I was saddened to read about the Templeton HOA’s ruling against Scott Elementary student Vidia Hurdowar and her chickens. I live in the same area but am not part of that HOA. My children also attend Scott and are in the third and fifth grades. We have three chickens in our backyard and a nice coop my husband built. We would be happy to take in Vidia’s chickens and she could come visit them anytime.
I have never lived in an HOA neighborhood and I never will. There are just too many horror stories about the power and control busy bodies for me to even consider such a place. Here is just one more story about one more HOA that is negative.
How can you call chickens “farm animals” when they are allowed by city regulations? The city doesn’t allow “farm animals” either, but we can have chickens! I’d argue this point. That chickens are not farm animals. They are regulated by the city under the same ordinances that regulate numbers of dogs and cats a resident can have on a property. This is ridiculous and I would fight it.

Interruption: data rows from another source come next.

-- ==== Sys2Proof/Machine/Operands.lean ====
section
/-! DEFINITION. Operand forms: the working buffers' elements, PHASE codes, samples of IMG, 16-bit fields, categories,
magnitude bits and symbol bytes (R14, R16, R82, R112, R125, R126). -/

namespace Sys2Proof.Machine

/-- A 64-element working buffer from its elements (R43). -/
def tabulate {α : Type} (f : Fin 64 → α) : Vector α 64 := ⟨⟨(List.finRange 64).map f⟩, by simp⟩

/-- The code of a PHASE (R112). -/
def phaseCode : Phase → BitVec 5
  | .idle => 0 | .check => 1 | .qtb => 2
  | .hdrSoi => 3 | .hdrApp0 => 4 | .hdrDqt => 5 | .hdrSof0 => 6 | .hdrDhtDc => 7 | .hdrDhtAc => 8 | .hdrSos => 9
  | .blkFetch => 10 | .fdct => 11 | .quant => 12 | .zigzag => 13 | .entDc => 14 | .entAc => 15 | .entEob => 16
  | .blkNext => 17 | .bwFinal => 18 | .hdrEoi => 19 | .done => 20 | .error => 21

/-- The PHASEs in the order of their codes (R112). -/
def phases : List Phase :=
  [.idle, .check, .qtb, .hdrSoi, .hdrApp0, .hdrDqt, .hdrSof0, .hdrDhtDc, .hdrDhtAc, .hdrSos, .blkFetch, .fdct, .quant,
   .zigzag, .entDc, .entAc, .entEob, .blkNext, .bwFinal, .hdrEoi, .done, .error]

/-- The PHASE of a code; codes 22 to 31 are none (R130). -/
def phaseOfCode (c : BitVec 5) : Option Phase := phases[c.toNat]?

/-- The IMG address of the sample at (x, y): `y * WIDTH + x` (R82). -/
def imgAddr (s : State) (x y : Nat) : Nat := y * s.width.toNat + x

/-- The number of addresses of the largest image, 65528 × 65528 (R80, D36). -/
def imgLimit : Nat := 65528 * 65528

/-- The bytes that host writes made while BUSY replaced at an IMG address, newest first (log 10). -/
def tornAt (s : State) (addr : Nat) : List Byte := (s.torn.filter fun c => c.1 = addr).map Prod.snd

/-- `MemRead(IMG, addr, 1)` (R82). A sample that the host wrote during the encode is any of the bytes it held (R97, U7). -/
def imgByte (s : State) (addr : Nat) : Byte :=
  let current := s.img.read Config.imgPowerOn addr
  match tornAt s addr with
  | [] => current
  | old :: older => (current :: old :: older).getD (Config.tornPick s.draws addr % (older.length + 2)) current

/-- `ImgRead(x, y)` (R15, R82). -/
def imgRead (s : State) (x y : Nat) : Byte := imgByte s (imgAddr s x y)

/-- `be16(v)`: the two bytes of a 16-bit field, most significant first (R16, R87). -/
def be16 (v : BitVec 16) : List Byte := [v.extractLsb' 8 8, v.extractLsb' 0 8]

/-- `clamp` (R14). -/
def clamp (n lo hi : Int) : Int := max lo (min hi n)

/-- The category of a coefficient or of a DC difference (R126). -/
def category (v : Int) : Nat := bitlen v.natAbs

/-- `compl_c(m)`: the complement of m in c bits (R14). -/
def complBits (c m : Nat) : Nat := 2 ^ c - 1 - m

/-- The magnitude field of v as a number of c bits: v itself, or the c-bit complement of |v| (R126, R231). -/
def magValue (v : Int) (c : Nat) : Nat := if 0 ≤ v then v.natAbs else complBits c v.natAbs

/-- The AC symbol byte: the run in the high nibble, the size in the low one (R125). -/
def acSymbol (run size : Nat) : Nat := run * 16 + size

/-- How many of the 64 entries are not 0 (R216). -/
def countNonzero (zz : Vector Int 64) : Fin 65 :=
  ⟨zz.toList.countP fun v => v ≠ 0, by
    have h := List.countP_le_length (p := fun v : Int => decide (v ≠ 0)) (l := zz.toList)
    simp only [Vector.length_toList] at h
    omega⟩

end Sys2Proof.Machine
end

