-- ==== Sys2Proof/Machine/Bw.lean ====
section
/-! DEFINITION. The bit writer's operation and the two sub-operations: BW.FINALIZE, BW.WRITE, OUT.APPEND
(45_bit_writer.md). -/

namespace Sys2Proof.Machine

/-- BW.FINALIZE (R264): the buffered bits are discarded. -/
def execBwFinalize (s : State) : Result := .next ((s.withBits 0 0).goto .hdrEoi)

/-- BW.WRITE (R261). -/
def execBwWrite (bits nbits : Nat) (s : State) : Result := finish s (bwWrite bits nbits s)

/-- OUT.APPEND (R266). -/
def execOutAppend (byte : Byte) (s : State) : Result := finish s (append byte s)

end Sys2Proof.Machine
end

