-- ==== Sys2Proof/Safety.lean ====
section
/-! DEFINITION. What holds in every state a hardware run reaches: control and memory (`Inv`), the ranges of the values
(`ValueInv`), and the shape of the emitted stream (`StreamInv`). A hardware run is one whose inputs come from the host; the
model's issue port (log 2) is not part of the hardware. -/

namespace Sys2Proof.Machine

/-- An input that hardware has: anything but the issue port. -/
def Input.fromHost : Input → Bool
  | .issue _ => false
  | _ => true

/-- The phases before the first block, in which the cursor stands at the origin (R60, R312). -/
def headPhases : List Phase :=
  [.check, .qtb, .hdrSoi, .hdrApp0, .hdrDqt, .hdrSof0, .hdrDhtDc, .hdrDhtAc, .hdrSos]

/-- The phases of the block loop (R312). -/
def blockPhases : List Phase := [.blkFetch, .fdct, .quant, .zigzag, .entDc, .entAc, .entEob, .blkNext]

/-- The phases after the block loop (R312). -/
def tailPhases : List Phase := [.bwFinal, .hdrEoi]

/-- The phases a run reaches only past SEQ.CHECK (R61). -/
def checkedPhases : List Phase := headPhases.drop 1 ++ blockPhases ++ tailPhases

/-- The phases a run reaches only past QTB.BUILD (R61). -/
def tablePhases : List Phase := headPhases.drop 2 ++ blockPhases ++ tailPhases

/-- Control, cursor, accumulator and memories. -/
structure Inv (s : State) : Prop where
  /-- the inputs are a host's -/
  fromHost : s.inputs.all Input.fromHost = true
  /-- STATUS goes with PHASE (R34) -/
  coherent : s.status = statusOfPhase s.phase
  /-- ERRCODE is NONE exactly when STATUS is not ERROR (R37, R97, R348) -/
  errors : s.errCode = .none ↔ s.status ≠ .error
  /-- ERRINFO is 0 when ERRCODE is NONE (R38) -/
  noInfo : s.errCode = .none → s.errInfo = 0
  /-- at most 7 bits are buffered, and no more (R51, R260) -/
  bits : s.accn ≤ 7 ∧ s.acc < 2 ^ s.accn
  /-- IMG is in canonical form -/
  imgForm : s.img.wf = true
  /-- OUT is in canonical form -/
  outForm : s.out.wf = true
  /-- OUTLEN never passes OUT_CAP (R10, R84) -/
  capacity : ∀ cap, s.outCap = some cap → s.outlen ≤ cap
  /-- block anchors are multiples of 8 (R42, R91) -/
  aligned : s.blkX.toNat % 8 = 0 ∧ s.blkY.toNat % 8 = 0
  /-- the dimensions are legal past SEQ.CHECK (R61) -/
  dimensions : s.phase ∈ checkedPhases → legalDimension s.width = true ∧ legalDimension s.height = true
  /-- the cursor stands at the origin until the first block (R60) -/
  origin : s.phase ∈ headPhases → s.blkX = 0 ∧ s.blkY = 0
  /-- the cursor is inside the image in the block loop (R42, R184) -/
  inside : s.phase ∈ blockPhases → s.blkX < s.width ∧ s.blkY < s.height
  /-- past QTB.BUILD the quality is positive and QT is its table (R44, R61) -/
  table : s.phase ∈ tablePhases → 0 < s.quality.toInt ∧ s.qt = qtTable s.quality.toInt

/-- The ranges of the values, and what the working buffers hold between the operation that writes them and the one that
reads them (R43, R48 to R50). -/
structure ValueInv (s : State) : Prop where
  /-- PRED (R49) -/
  predRange : -1024 ≤ s.pred ∧ s.pred ≤ 1016
  /-- NZ (R50, R238) -/
  nzRange : s.nz ≤ 62
  /-- COEF is the transform of SAMP until QUANT has read it (R43, R190) -/
  coefHeld : s.phase = .quant ∨ s.phase = .zigzag → s.coef = dctBlock s.samp
  /-- QUO is COEF divided by a table without zeros until ZIGZAG has read it (R43, R211) -/
  quoHeld : s.phase = .zigzag → zeroEntry s.qt = none ∧ s.quo = quotients s
  /-- ZZ and LEN until the entropy coder has read them (R48, R217) -/
  zzHeld : s.phase = .entDc ∨ s.phase = .entAc ∨ s.phase = .entEob →
    (-1024 ≤ s.zz[0] ∧ s.zz[0] ≤ 1016) ∧ (∀ k : Fin 64, 1 ≤ k.val → s.zz[k].natAbs ≤ 1020) ∧ s.len = countNonzero s.zz

/-- Where OUTLEN stands before each operation of the header, and before the first block (R290). -/
def headOffset : Phase → Option Nat
  | .check => some 0
  | .qtb => some 0
  | .hdrSoi => some 0
  | .hdrApp0 => some 2
  | .hdrDqt => some 20
  | .hdrSof0 => some 89
  | .hdrDhtDc => some 102
  | .hdrDhtAc => some 135
  | .hdrSos => some 318
  | _ => none

/-- Between two offsets every 0xFF of OUT is followed by 0x00, inside the same span (R267). -/
def Stuffed (s : State) (lo hi : Nat) : Prop :=
  ∀ a, lo ≤ a → a < hi → outByte s a = 0xFF#8 → a + 1 < hi ∧ outByte s (a + 1) = 0x00#8

/-- The first two bytes of OUT are the SOI marker (R282). -/
def startsWithSoi (s : State) : Prop := outByte s 0 = 0xFF#8 ∧ outByte s 1 = 0xD8#8

/-- The shape of the emitted stream (R267, R282, R289, R290). -/
structure StreamInv (s : State) : Prop where
  /-- each header operation starts at its offset -/
  offsets : ∀ n, headOffset s.phase = some n → s.outlen = n
  /-- past HDR.SOI the stream begins with SOI -/
  soi : s.phase ∈ (headPhases.drop 3 ++ blockPhases ++ tailPhases) ∨ s.phase = .done → startsWithSoi s
  /-- from the first block on, what follows the 328 header bytes is stuffed -/
  segment : s.phase ∈ (blockPhases ++ tailPhases) → 328 ≤ s.outlen ∧ Stuffed s 328 s.outlen
  /-- at DONE the stuffed segment is followed by EOI -/
  finished : s.phase = .done →
    330 ≤ s.outlen ∧ Stuffed s 328 (s.outlen - 2) ∧
      outByte s (s.outlen - 2) = 0xFF#8 ∧ outByte s (s.outlen - 1) = 0xD9#8

end Sys2Proof.Machine
end

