-- ==== Sys2Proof/Tests/Slice0.lean ====
section
/-! SUPPORT. Tests. Expected results come from the spec: the encoding tables of 30_encoding.md and the vectors T<n> of
95_test_vectors.md. `witness_<statement>` shows a concrete state and operands that meet the hypotheses of a statement. -/

namespace Sys2Proof.Tests

set_option Elab.async false

open Sys2Proof.Machine Sys2Proof.Spec

/-! ## Helpers -/

/-- A bit string written out. -/
def bits (l : List Nat) : List Bool := l.map fun d => decide (d = 1)

/-- Does a decoder's answer stand for this operation? -/
def reads (r : Except DecodeError Instr) (i : Instr) : Bool :=
  match r with
  | .ok j => decide (j = i)
  | .error _ => false

/-- Is a code refused, and for this reason? -/
def rejects (r : Except DecodeError Instr) (why : DecodeError) : Bool :=
  match r with
  | .ok _ => false
  | .error e => decide (e = why)

/-- Every written-out code decodes to its operation, and is that operation's encoding. -/
def decodesTo (format : List Bool → SubCode) (rows : List (List Nat × Instr)) : Bool :=
  rows.all fun row => reads (decode (.sub (format (bits row.1)))) row.2 &&
    decide (encode row.2 = .sub (format (bits row.1)))

/-- The answer is a next state with this property. -/
def nextIs (r : Result) (p : State → Bool) : Bool :=
  match r with
  | .next t => p t
  | _ => false

/-- The answer is this fault. -/
def faultIs (r : Result) (f : Fault) : Bool :=
  match r with
  | .fault g => decide (g = f)
  | _ => false

/-- The answer is this refusal. -/
def refusalIs (r : Result) (f : Refusal) : Bool :=
  match r with
  | .refused g => decide (g = f)
  | _ => false

/-- One operation after another. -/
def andThen (r : Result) (f : State → Result) : Result :=
  match r with
  | .next t => f t
  | _ => r

/-- The state after a raise. -/
def raised (r : Result) (code : ErrCode) (info : BitVec 32) : Bool :=
  nextIs r fun t => decide (t.status = .error ∧ t.phase = .error ∧ t.errCode = code ∧ t.errInfo = info)

/-- Reset with PHASE and the STATUS that goes with it. -/
def atPhase (p : Phase) : State := { State.reset with phase := p, status := statusOfPhase p }

/-- Reset with the three parameters. -/
def withParams (w h q : BitVec 16) : State := { State.reset with width := w, height := h, quality := q }

/-- Reset with a finite output buffer. -/
def withCap (cap : Nat) : State := { State.reset with outCap := some cap }

/-- A zigzag vector from its nonzero entries. -/
def entries (l : List (Nat × Int)) : Vector Int 64 := tabulate fun k => (l.lookup k.val).getD 0

/-- What ENT.DC, ENT.AC, ENT.EOB find. -/
def entropyState (zz : Vector Int 64) (len : Fin 65) (pred : Int) : State :=
  { State.reset with zz := zz, len := len, pred := pred }

/-- The stream: the bytes of OUT, ACC, ACCN. -/
def streamIs (t : State) (bytes : List Byte) (acc accn : Nat) : Bool :=
  decide (outBytes t = bytes ∧ t.acc = acc ∧ t.accn = accn)

/-- The bytes an operation appends from OUTLEN = 0, and the PHASE it leaves. -/
def appends (r : Result) (bytes : List Byte) (p : Phase) : Bool :=
  nextIs r fun t => decide (outBytes t = bytes ∧ t.phase = p)

/-- A table agrees with the canonical code of its counts and symbols. -/
def canonicalOk (table : List (Nat × Codeword)) (counts syms : List Nat) : Bool :=
  decide (table.length = syms.length) && table.all fun row => decide ((Rom.canonical counts syms).lookup row.1 = some row.2)

/-! ## Well-formedness -/

theorem test_wellFormed_bwWrite_none : (Instr.bwWrite 5 0).wellFormed = false := by decide
theorem test_wellFormed_bwWrite_long : (Instr.bwWrite 5 17).wellFormed = false := by decide
theorem test_decode_refuses_bwWrite :
    (rejects (decode (.sub (.bwWrite 5 0))) .badNbits && rejects (decode (.sub (.bwWrite 5 17))) .badNbits) = true := by
  decide
theorem test_wellFormed_bwWrite : (Instr.bwWrite 5 1).wellFormed = true ∧ (Instr.bwWrite 5 16).wellFormed = true := by decide

/-! ## Decoding -/

/-- HOST (R111): data bits 31..1 are ignored. -/
theorem test_decode_host : (reads (decode (.host 0x00 0x00000001)) (.encode 0) &&
    reads (decode (.host 0x00 0xFFFFFFFF)) (.encode 0x7FFFFFFF) && rejects (decode (.host 0x00 0xFFFFFFFE)) .notACommand &&
    rejects (decode (.host 0x08 0x00000001)) .notACommand) = true := by decide

/-- UOP (R112): the nineteen PHASE codes. -/
theorem test_decode_uop : ([(0b00001, .seqCheck), (0b00010, .qtbBuild), (0b00011, .hdrSoi), (0b00100, .hdrApp0),
    (0b00101, .hdrDqt), (0b00110, .hdrSof0), (0b00111, .hdrDhtDc), (0b01000, .hdrDhtAc), (0b01001, .hdrSos),
    (0b01010, .blkFetch), (0b01011, .fdct), (0b01100, .quant), (0b01101, .zigzag), (0b01110, .entDc), (0b01111, .entAc),
    (0b10000, .entEob), (0b10001, .blkNext), (0b10010, .bwFinalize), (0b10011, .hdrEoi)].all
      fun row : BitVec 5 × Instr => reads (decode (.uop row.1)) row.2 && decide (encode row.2 = .uop row.1)) = true := by
  decide

/-- UOP: codes 0, 20, 21 are quiescent, 22 to 31 reserved (R112, R130). -/
theorem test_decode_uop_none : ([0, 20, 21].all (fun c : BitVec 5 => rejects (decode (.uop c)) .quiescentPhase) &&
    [22, 23, 24, 25, 26, 27, 28, 29, 30, 31].all
      fun c : BitVec 5 => rejects (decode (.uop c)) .reservedPhase) = true := by decide

/-- MARKER and STUFF (R113, R128); any other marker word is refused (R131). -/
theorem test_decode_marker : ([(0xFFD8, .markerSoi), (0xFFE0, .markerApp0), (0xFFDB, .markerDqt), (0xFFC0, .markerSof0),
    (0xFFC4, .markerDht), (0xFFDA, .markerSos), (0xFFD9, .markerEoi)].all
      (fun row : BitVec 16 × Instr => reads (decode (.sub (.marker row.1))) row.2 &&
        decide (encode row.2 = .sub (.marker row.1))) &&
    reads (decode (.sub (.stuff 0xFF00))) .stuff && decide (encode .stuff = .sub (.stuff 0xFF00)) &&
    rejects (decode (.sub (.marker 0xFF00))) .unknownMarker && rejects (decode (.sub (.stuff 0xFFD8))) .notStuff) = true := by
  decide
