-- ==== Sys2Proof/Machine/DataMovement.lean ====
section
/-! DEFINITION. LOAD and STORE (41_data_movement.md R140, R141). -/

namespace Sys2Proof.Machine

/-- LOAD (R140). -/
def execLoad (m : Mode) (k : Word) (s : State) : Out :=
  orFault (val m k s) fun v => fallThrough (s.setReg .A v)

/-- STORE (R141); mode 0 is a silent no-op. -/
def execStore (m : Mode) (k : Word) (s : State) : Out :=
  onLocation m s fun l => orFault (locWrite l k (s.reg .A) s) fallThrough

end Sys2Proof.Machine
end

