-- ==== Sys2Proof/Laws/Ops.lean ====
section
/-! SUPPORT. What each shared operation of Machine/Ops.lean can do, said once. -/

namespace Sys2Proof.Machine

@[simp] theorem orFault_ok {α : Type} (a : α) (f : α → Out) : orFault (.ok a) f = f a := rfl

@[simp] theorem orFault_error {α : Type} (e : Fault) (f : α → Out) : orFault (.error e) f = .fault e := rfl

/-- A next state comes only through a value. -/
theorem orFault_next {α : Type} {x : Except Fault α} {f : α → Out} {t : State} (h : orFault x f = .next t) :
    ∃ a, x = .ok a ∧ f a = .next t := by
  cases x with
  | ok a => exact ⟨a, rfl, h⟩
  | error e => cases h

theorem fallThrough_next {s t : State} (h : fallThrough s = .next t) : t = s.advance := by cases h; rfl

theorem jumpTo_next {a : Word} {s t : State} (h : jumpTo a s = .next t) : t = s.setPc a := by cases h; rfl

theorem silentNoOp_next {s t : State} (h : silentNoOp s = .next t) : t = s.advance := by cases h; rfl

theorem awaitChar_next {s t : State} (h : awaitChar s = .next t) : t = s := by cases h; rfl

theorem enterHalted_next {s t : State} (h : enterHalted s = .next t) : t = { s with run := .halted } := by cases h; rfl

/-- The fetch answers the cell, or the fault of an absent one (R55). -/
theorem memFetch_eq (a : Word) (s : State) :
    (∃ w, s.cell a = some w ∧ memFetch a s = .ok w) ∨
    (s.cell a = none ∧ memFetch a s = .error (.uninitializedMemoryAccess a)) := by
  unfold memFetch
  cases s.cell a with
  | none => exact .inr ⟨rfl, rfl⟩
  | some w => exact .inl ⟨w, rfl, rfl⟩

/-- A data read answers exactly one of these (R56). -/
theorem memRead_cases (a : Word) (s : State) :
    (s.cell a = none ∧ memRead a s = .error (.uninitializedMemoryAccess a)) ∨
    (∃ w, s.cell a = some w ∧ 65535 < w.toNat ∧ memRead a s = .error (.wideDataRead a)) ∨
    (∃ w, s.cell a = some w ∧ w.toNat ≤ 65535 ∧ memRead a s = .ok (w.setWidth 16)) := by
  unfold memRead
  cases s.cell a with
  | none => exact .inl ⟨rfl, rfl⟩
  | some w =>
    by_cases h : 65535 < w.toNat
    · exact .inr (.inl ⟨w, rfl, h, by simp [h]⟩)
    · exact .inr (.inr ⟨w, rfl, by omega, by simp [h]⟩)

/-- A cell that holds a 16-bit value reads as it. -/
theorem memRead_of_cell {a v : Word} {s : State} (h : s.cell a = some (v.setWidth 24)) : memRead a s = .ok v := by
  have hv := v.isLt
  have h1 : ¬ 65535 < (v.setWidth 24).toNat := by
    rw [BitVec.toNat_setWidth, Nat.mod_eq_of_lt (by omega)]; omega
  simp only [memRead, h, if_neg h1]
  congr 1
  apply BitVec.eq_of_toNat_eq
  simp only [BitVec.toNat_setWidth]
  omega

/-- A data write reads back (20_memory.md R65). -/
@[simp] theorem memRead_memWrite_same (a v : Word) (s : State) : memRead a (memWrite a v s) = .ok v :=
  memRead_of_cell (by simp [memWrite_cell])

theorem memRead_memWrite_ne {a b : Word} (h : b ≠ a) (v : Word) (s : State) : memRead b (memWrite a v s) = memRead b s := by
  simp [memRead, memWrite_cell, h]

/-- There is room unless the depth is set and reached (R61). -/
theorem hasRoom_iff (s : State) : s.hasRoom = true ↔ ∀ d, s.params.stackDepth = some d → s.stk.length < d := by
  unfold State.hasRoom
  cases s.params.stackDepth with
  | none => simp
  | some d => simp

/-- A push answers exactly one of these. -/
theorem pushOrStop_cases (v : Word) (s : State) :
    (s.hasRoom = true ∧ pushOrStop v s = .next (push v s).advance) ∨
    (s.hasRoom = false ∧ pushOrStop v s = .refused .stackDepthReached) := by
  unfold pushOrStop
  cases s.hasRoom with
  | true => exact .inl ⟨rfl, rfl⟩
  | false => exact .inr ⟨rfl, rfl⟩

theorem pushOrStop_next {v : Word} {s t : State} (h : pushOrStop v s = .next t) :
    s.hasRoom = true ∧ t = (push v s).advance := by
  obtain ⟨hr, he⟩ | ⟨_, he⟩ := pushOrStop_cases v s <;> rw [he] at h <;> cases h
  exact ⟨hr, rfl⟩

/-- A pop answers exactly one of these (R63). -/
theorem pop_cases (s : State) :
    (s.stk = [] ∧ pop s = .error .stackUnderflow) ∨
    (∃ rest v, s.stk = rest ++ [v] ∧ pop s = .ok (v, { s with stk := rest, sp := s.sp + 2#16 })) := by
  rcases List.eq_nil_or_concat s.stk with h | ⟨rest, v, h⟩
  · exact .inl ⟨h, by simp [pop, h]⟩
  · rw [List.concat_eq_append] at h
    exact .inr ⟨rest, v, h, by simp [pop, h]⟩

@[simp] theorem pop_push (v : Word) (s : State) : pop (push v s) = .ok (v, s) := by
  have h : s.sp - 2#16 + 2#16 = s.sp := by simp
  simp [pop, push, h]

/-- A character is taken, or there is none (10_state.md R34). -/
theorem charIn_cases (s : State) :
    (s.cin = [] ∧ charIn s = none) ∨
    (∃ c rest, s.cin = c :: rest ∧ charIn s = some (c, { s with cin := rest })) := by
  unfold charIn
  cases s.cin with
  | nil => exact .inl ⟨rfl, rfl⟩
  | cons c rest => exact .inr ⟨c, rest, rfl, rfl⟩

/-- The environment's delivery changes `cin` only (R280). -/
theorem offer_eq_some {n : Nat} {s t : State} (h : s.offer n = some t) :
    n ≤ 65535 ∧ t = { s with cin := s.cin ++ [BitVec.ofNat 16 n] } := by
  unfold State.offer at h
  split at h
  · exact ⟨‹_›, by simpa using h.symm⟩
  · cases h

end Sys2Proof.Machine
end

“Farm animals” is synonymous with “livestock,” which does not include chickens. The family could push for the HOA to define “farm animals,” and suggest they consider using city regulations as a guideline for regulations within the HOA, saying that the term “farm animal” does not inherently apply to chickens.
I advise that they get a clip board and gather signatures of neighbors who would support either following City Code with regard to farm animals or revising the covenant to allow certain animals such as chickens, ducks, and rabbits. Bring copies the petition to the HOA Board and attend the next meeting or request a special meeting.
Richard, in ref to your suggestion that the get a petition signed…it’s almost inmpossbile to do it in these communities now because they are so large. one community has 3000+ homes…it is impossbile to get 66% of them to agree on anything. and the 66% is required to have change…it’s daunting to change things.
In Washington State HOAs hold no water. Every time an HOA has gone to court they have lost and had to pay the defendants lawyer’s fees and usually damages. Personally, I would find out who complained and make their life a miserable hell.